The histologic differential diagnoses in this tumor are malignant melanoma, small cell carcinoma of lung, lymphoma and Ewing's sarcoma/ Primitive neuroectodermal tumor (PNET), all of which can be excluded by immunohistochemistry.[10] Negative HMB45, TTF-1 and CD 45 exclude tumors such as malignant melanoma, small cell carcinoma of lung and lymphoma respectively. Dot like cytoplasmic CK and CK20 are against the diagnosis of Ewing's sarcoma/PNET.[7-9] Positive CD99, TdT (Terminal deoxynucleotidase), paranuclear dots by neurofilament (NF) and c-kit have also been reported in MCC.[10-13] Wide surgical excision has been reported as the only effective treatment, followed by adjuvant chemoradiation.[14,15] The unique point about this patient was sudden severe and intractable hypotension (30 mmHg) during surgery and excision of the tumor, which has not been reported previously, but seems to be due to release of vasoactive intestinal peptide (VIP) from the tumor cells into the blood circulation (although we couldn't evaluate the level).[16]

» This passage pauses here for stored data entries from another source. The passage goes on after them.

/-- COMMIT (04 R90 to R93, R96; 05 R111): GO takes a snapshot of the shadows; a block of which nothing runs applies it as soon as it
is taken, and every register of the scope takes its shadow's value. APPLY hands over what has reached its boundary: a link or
channel that is in no frame, a site channel that forms no output, a stopped or waiting spool, a sequencer between sequences; the
others keep the snapshot waiting. An MNS snapshot that waits is no business of APPLY: each port takes its OFFSET at its own anchor (05
R111), the cycle that begins there is IRREGULAR where OFFSET changes, and the last port to take it ends the hand-over. DISCARD
sets every shadow to its active value. A GO that fails an agreement rule, or finds a hand-over pending, changes nothing. -/
def Obligations.CommitHandsShadowsOver : Prop :=
  ∀ (t addr i : Nat) (c : Fam) (s : State), s.pow.on = true → commitAt addr = some (c, i) →
    let old := s.regs.com c i
    let v := s.tick t
    let handed (u : State) : Prop := (u.regs.com c i).pend = false ∧ (u.regs.com c i).count = (old.count + 1) % 65536
    (old.pend = false → s.commitConflict c i = none →
      Does (.commitGo t addr) s (fun u => (u.regs.com c i).dirty = false ∧
        (handed u ∨ (u.regs.com c i).pend = true ∧ (u.regs.com c i).snap = s.regs.snapshot c i ∧
          (u.regs.com c i).count = old.count) ∧
        (AtOnce v c i → handed u ∧ Took u (scopeRegs c i) fun f a b => shadowWord s.regs f a b))) ∧
    (old.pend = true ∨ (s.commitConflict c i).isSome → Does (.commitGo t addr) s (Only [] s)) ∧
    (old.pend = false →
      Does (.commitDiscard t addr) s (fun u => u.regs.com c i = { old with dirty := false } ∧ Only [.regs] s u ∧
        u.regs.vals = s.regs.vals ∧ ∀ r ∈ scopeRegs c i, shadowWord u.regs r.1 r.2.1 r.2.2 = regWord s.regs r.1 r.2.1 r.2.2)) ∧
    (old.pend = true → Does (.commitDiscard t addr) s (Only [] s)) ∧
    (old.pend = false → Does (.commitApply t addr) s (Only [] s)) ∧
    ∀ w : Fam → Nat → Nat → Word, old.pend = true →
      old.snap = (scopeRegs c i).map (fun r => (famAddr r.1 r.2.1 r.2.2, w r.1 r.2.1 r.2.2)) →
      (c = .splChCommit ∨ c = .cnvCommit → AtOnce v c i →
        Does (.commitApply t addr) s (fun u => handed u ∧ Took u (scopeRegs c i) w)) ∧
      (c = .splChCommit ∨ c = .cnvCommit → ¬AtOnce v c i → Does (.commitApply t addr) s (Only [] s)) ∧
      (c = .plxCommit ∨ c = .airCommit → (∀ m ∈ old.waiting, m < 64) →
        Does (.commitApply t addr) s (fun u =>
          (∀ m ∈ old.waiting, partBusy v c i m = false → Took u (partRegs c i m) w) ∧
          (∀ m < 64, (m ∉ old.waiting ∨ partBusy v c i m = true) → Took u (partRegs c i m) fun f a b => regWord s.regs f a b) ∧
          ((∀ m ∈ old.waiting, partBusy v c i m = false) → handed u) ∧
          (∀ k, k ∈ old.waiting → partBusy v c i k = true → (u.regs.com c i).pend = true ∧ (u.regs.com c i).count = old.count ∧
            (u.regs.com c i).waiting = old.waiting.filter fun m => partBusy v c i m))) ∧
      (c = .fltCommit → old.waiting ≠ [] → (∀ m ∈ old.waiting, m < 32) →
        Does (.commitApply t addr) s (fun u =>
          (∀ m ∈ old.waiting, partBusy v c i m = false → Took u (partRegs c i m) w) ∧
          ((∀ m ∈ old.waiting, partBusy v c i m = false) → handed u) ∧
          (∀ k, k ∈ old.waiting → partBusy v c i k = true → (u.regs.com c i).pend = true ∧ (u.regs.com c i).count = old.count))) ∧
      (c = .mnsCommit → Does (.commitApply t addr) s (Only [] s)) ∧
      ∀ (n : Nat) (outs : List ChanOut), c = .mnsCommit → n < 24 → n ∈ old.waiting → (s.timer n).due ≤ max s.now t →
        (s.timer n).atAnchor = true → Does (.pleatStart t n outs) s (fun u =>
          Took u [(.mnsPortCfg, n, 0)] w ∧ (u.timer n).off = u.reg F.mnsPortCfgOffset n * (u.timer n).period / 4096 ∧
          (s.reg F.mnsPortCfgSrc n ≠ 3 → u.reg F.mnsPortCfgOffset n ≠ s.reg F.mnsPortCfgOffset n → (u.timer n).irregular = true) ∧
          (∀ m, m < 24 → m ≠ n → u.reg F.mnsPortCfgOffset m = s.reg F.mnsPortCfgOffset m) ∧
          ((∀ m ∈ old.waiting, m = n) → handed u) ∧
          (∀ k ∈ old.waiting, k ≠ n → ∃ part, u.regs.com c i =
            { old with waiting := old.waiting.filter fun m => decide (m ≠ n), part := part }))
/-! ## Captures (04 R87, R88), the steward's queue (03 R59), alarms and the cipher block (14) -/

/-- CAPTURE_DURATION_END and CAPTURE_BLOCK (04 R87, R88; 18 R417); an air port's block has the antenna's instant (09 R189, R205). That
a stream's SEQUENCE counts from 0, and that GAP is kept for the next block sent, are the model's choices (log entries 185 and 260). -/
def Obligations.CaptureStreamsSendAndEnd : Prop :=
  (∀ (t slot stream : Nat) (c : Capture) (s : State), s.pow.on = true → s.capture? slot stream = some c →
    (c.dur ≠ 0 → c.start + c.dur ≤ max s.now t → Does (.captureDurationEnd t slot stream) s (fun u =>
      u.caps = s.caps.filter (fun d => decide (d ≠ c)) ∧ Only [.caps] s u)) ∧
    (c.dur = 0 ∨ max s.now t < c.start + c.dur → Does (.captureDurationEnd t slot stream) s (Only [] s))) ∧
  ∀ (t slot stream lane ns : Nat) (samples : List Byte) (c : Capture) (x : Session) (s : State), s.pow.on = true →
    s.capture? slot stream = some c → tget? s.stw.sess slot = some x →
    samples.length = blockSamples c.source x * sampleLen c.source → 0 < samples.length →
    ns = (if c.source = 2 then lane - s.reg F.airLatRxNs c.port else lane) → c.start ≤ ns →
    (c.source = 1 ∨ (s.ap c.port).up = true) →
    let n := samples.length / sampleLen c.source
    (s.capQueued c + n ≤ queueSamples c.source → Does (.captureBlock t slot stream lane samples) s (fun u =>
      { c with sent := c.sent + 1, gap := false } ∈ u.caps ∧ u.caps.length = s.caps.length ∧ Only [.caps, .eth] s u ∧
      ∃ (f : Frame) (free : Nat), Queued 4 f u ∧ f.kind = .capture ∧
        f.body = message 5 0 0 0 0 (c.sent % 2 ^ 32) c.slot c.gen 0
          (be 1 c.source ++ be 1 c.port ++ be 1 (c.source - 1) ++ be 1 (b2n c.gap + 2 * free) ++ be 4 c.stream ++
            be 4 s.lin.epoch ++ be 8 ns ++ be 4 n ++ samples))) ∧
    (queueSamples c.source < s.capQueued c + n → Does (.captureBlock t slot stream lane samples) s (fun u =>
      { c with gap := true } ∈ u.caps ∧ u.caps.length = s.caps.length ∧ Only [.caps, .regs] s u ∧
      u.reg F.ethEpCntCapdrop (s.txPort x.port) = min (s.reg F.ethEpCntCapdrop (s.txPort x.port) + 1) 0xFFFFFFFF))

/-- STEWARD_DISPATCH (03 R59): the command taken is the oldest of the lowest-numbered mailbox that holds one; it waits there no
longer, and its service time enters the mean of its mailbox. -/
def Obligations.StewardTakesTheLowestMailbox : Prop :=
  ∀ (t took : Nat) (s : State), s.pow.on = true →
    ((s.fwRuns = false ∨ ∀ g ∈ s.stw.flights, g.stage = .queued → 8 ≤ g.mb) →
      Does (.stewardDispatch t took) s (Only [] s)) ∧
    (∀ g ∈ s.stw.flights, s.fwRuns = true → g.stage = .queued → g.mb < 8 →
      Does (.stewardDispatch t took) s (fun u => ∃ f, (s.stw.queued f.mb).head? = some f ∧
        (∀ h ∈ s.stw.flights, h.stage = .queued → f.mb ≤ h.mb) ∧
        (∀ k, k ≠ f.mb → tget? u.stw.svc k = tget? s.stw.svc k) ∧ (tget [] u.stw.svc f.mb).getLast? = some took ∧
        (∀ h ∈ u.stw.flights, h.ref = f.ref → h.stage ≠ .queued)))

/-- An alarm (14 R309 to R312; 19 R426): keys, root and secure cells are gone at once, jobs in progress end with KEY_ERASED, and the
log entry and the event tell it; its condition, where it lasts, is present; ALARM_N is driven low, unless VIO, which drives it, is
outside its window. That a command whose lining record an alarm overtakes ends with KEY_ERASED is log entry 162, the model's choice. A
supply's reading outside its window (19 R422) counts once it has lasted 200 ns, and is an alarm where the supply has risen above its
window, or has left it while PORST_N is high (02 R22; 19 R423, R426, R427); that the row carries the reading, and that
ALARM_CAUSE_REMOVED of source 2 brings every supply in alarm back to its nominal value, is log entry 254, the model's choice. -/
def Obligations.AlarmsEraseTheKeys : Prop :=
  let erased (s u : State) (now source detail : Nat) (stays : Bool) (more : List Block) : Prop :=
    u.cip.root = none ∧ u.cip.cache = [] ∧ u.cip.erasing = true ∧ u.cip.clearDue = true ∧ u.cip.lastSource = source ∧
    (∀ j ∈ u.cip.jobs, j.bad ≠ 0) ∧ u.cip.jobs.length = s.cip.jobs.length ∧ u.cip.dram = s.cip.dram ∧ u.cip.otp = s.cip.otp ∧
    (stays = true → source ∈ u.cip.present) ∧ (stays = false → u.cip.present = s.cip.present) ∧
    u.lin = { s.lin with cells := { root := none, rootId := 0, station := 0xFFFF, mark := true }
                         writes := s.lin.writes.filter fun w => !w.what.erased } ∧
    (∀ w ∈ s.lin.writes, ∀ r, w.what.erased = true → w.ref = some r → s.pairActive = true → ∀ f ∈ u.stw.flights, f.ref ≠ r) ∧
    u.reg F.cipCntAlarm = min (s.reg F.cipCntAlarm + 1) 0xFFFFFFFF ∧
    (LogRoom s → Logged u 0x70 0x40 0 1 10 255) ∧
    Raised s u now 0x301 0x40 0 (be 1 source ++ be 1 detail ++ be 2 (min s.heldKeys.length 0xFFFF)) ∧
    (s.pow.on = true → u.supplyOut 2 = false → u.alarmPinLow = true) ∧
    Only ([.cip, .lin, .regs, .fau, .stw, .eth] ++ more) s u
  (∀ (t : Nat) (celsius : Int) (sealOk : Bool) (s : State), s.pow.on = true →
    (s.flag F.cipAlarmCfgMeshEn = true → Does (.tamperMeshOpen t) s (fun u => erased s u (max s.now t) 1 0 true [])) ∧
    (s.flag F.cipAlarmCfgMeshEn = false → Does (.tamperMeshOpen t) s (Only [] s)) ∧
    (celsius < -50 ∨ 135 < celsius → Does (.temperatureAlarm t celsius) s (fun u => erased s u (max s.now t) 3 0 true [])) ∧
    (-50 ≤ celsius → celsius ≤ 135 → Does (.temperatureAlarm t celsius) s (Only [] s)) ∧
    Does (.liningTamperCheck t sealOk) s (fun u =>
      if sealOk then Only [] s u else erased s u (max s.now t) 4 0 false [])) ∧
  (∀ (t n : Nat) (r : SupplyReading) (s : State), n < 5 →
    let low (uv : Nat) : Prop := uv < [620000, 1140000, 1710000, 3135000, 1045000].getD n 0
    let high (uv : Nat) : Prop := [900000, 1260000, 1890000, 3465000, 1155000].getD n 0 < uv
    let inside (uv : Nat) : Prop := ¬low uv ∧ ¬high uv
    let alarms : Prop := (high r.uv ∧ ¬high (s.volts n)) ∨ (low r.uv ∧ inside (s.volts n) ∧ s.pow.porstHigh = true)
    (¬inside r.uv → r.ns < 200 → Does (.supplyAlarm t n r) s (fun u => u = s)) ∧
    (200 ≤ r.ns → alarms → Does (.supplyAlarm t n r) s (fun u => erased s u (max s.now t) 2 n true [.pow] ∧ n ∈ u.cip.supplies ∧
      u.volts n = r.uv ∧ (n = 2 → u.alarmPinLow = false))) ∧
    (200 ≤ r.ns → ¬inside r.uv → ¬alarms → Does (.supplyAlarm t n r) s (fun u => u.volts n = r.uv ∧
      (n = 2 → u.alarmPinLow = false) ∧ Only [.pow] s u)) ∧
    (inside r.uv → Does (.supplyAlarm t n r) s (fun u => u.volts n = r.uv ∧ u.supplyOut n = false ∧
      u.cip = { s.cip with supplies := s.cip.supplies.filter (fun x => decide (x ≠ n)), present := u.cip.present } ∧
      (u.cip.supplies = [] → 2 ∉ u.cip.present) ∧ (u.cip.supplies ≠ [] → u.cip.present = s.cip.present) ∧
      (∀ x, x ≠ 2 → (x ∈ u.cip.present ↔ x ∈ s.cip.present)) ∧ Only [.cip, .pow] s u))) ∧
  (∀ (t n : Nat) (r : SupplyReading) (s : State), 5 ≤ n → Does (.supplyAlarm t n r) s (fun u => u = s)) ∧
  (∀ (t : Nat) (s : State), s.pow.on = true →
    (s.cip.clearDue = true → Does (.alarmWrappedKeyClear t) s (fun u =>
      u.cip = { s.cip with dram := [], clearDue := false } ∧ u.lin = { s.lin with keys := [], noRes := [] } ∧
      Only [.cip, .lin] s u)) ∧
    (s.cip.clearDue = false → Does (.alarmWrappedKeyClear t) s (Only [] s))) ∧
  ∀ (t source : Nat) (s : State), Does (.alarmCauseRemoved t source) s (fun u =>
    u.cip = { s.cip with present := s.cip.present.filter (fun x => decide (x ≠ source)),
                         supplies := if source = 2 then [] else s.cip.supplies } ∧
    (∀ n, n < 5 → (source = 2 ∧ n ∈ s.cip.supplies → u.volts n = [750000, 1200000, 1800000, 3300000, 1100000].getD n 0) ∧
      (source ≠ 2 ∨ n ∉ s.cip.supplies → u.volts n = s.volts n)) ∧
    u.pow = { s.pow with volts := u.pow.volts } ∧ Only [.cip, .pow] s u)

According to the prognosis, ten-year survival has been revealed to be different in the tumors less and above 2 cm. 10-year-survival rate for tumors larger than 2 cm was reported as about 39%.[17] Tumor staging has been extensively introduced in previous reports.[18] Stage of the tumor has been reported to correlate with 10-year survival.[18] MCC has a propensity to metastasize to many sites, particularly lymphnodes, lung, liver, brain and bone.[19,20] To the best of our knowledge just 2 MCCs have been reported in the children in the English literature.[21,22] As a conclusion, our case was a remarkable one, because of his age, absence of immunosuppression and intraoperative hypotension, which can be life-threatening.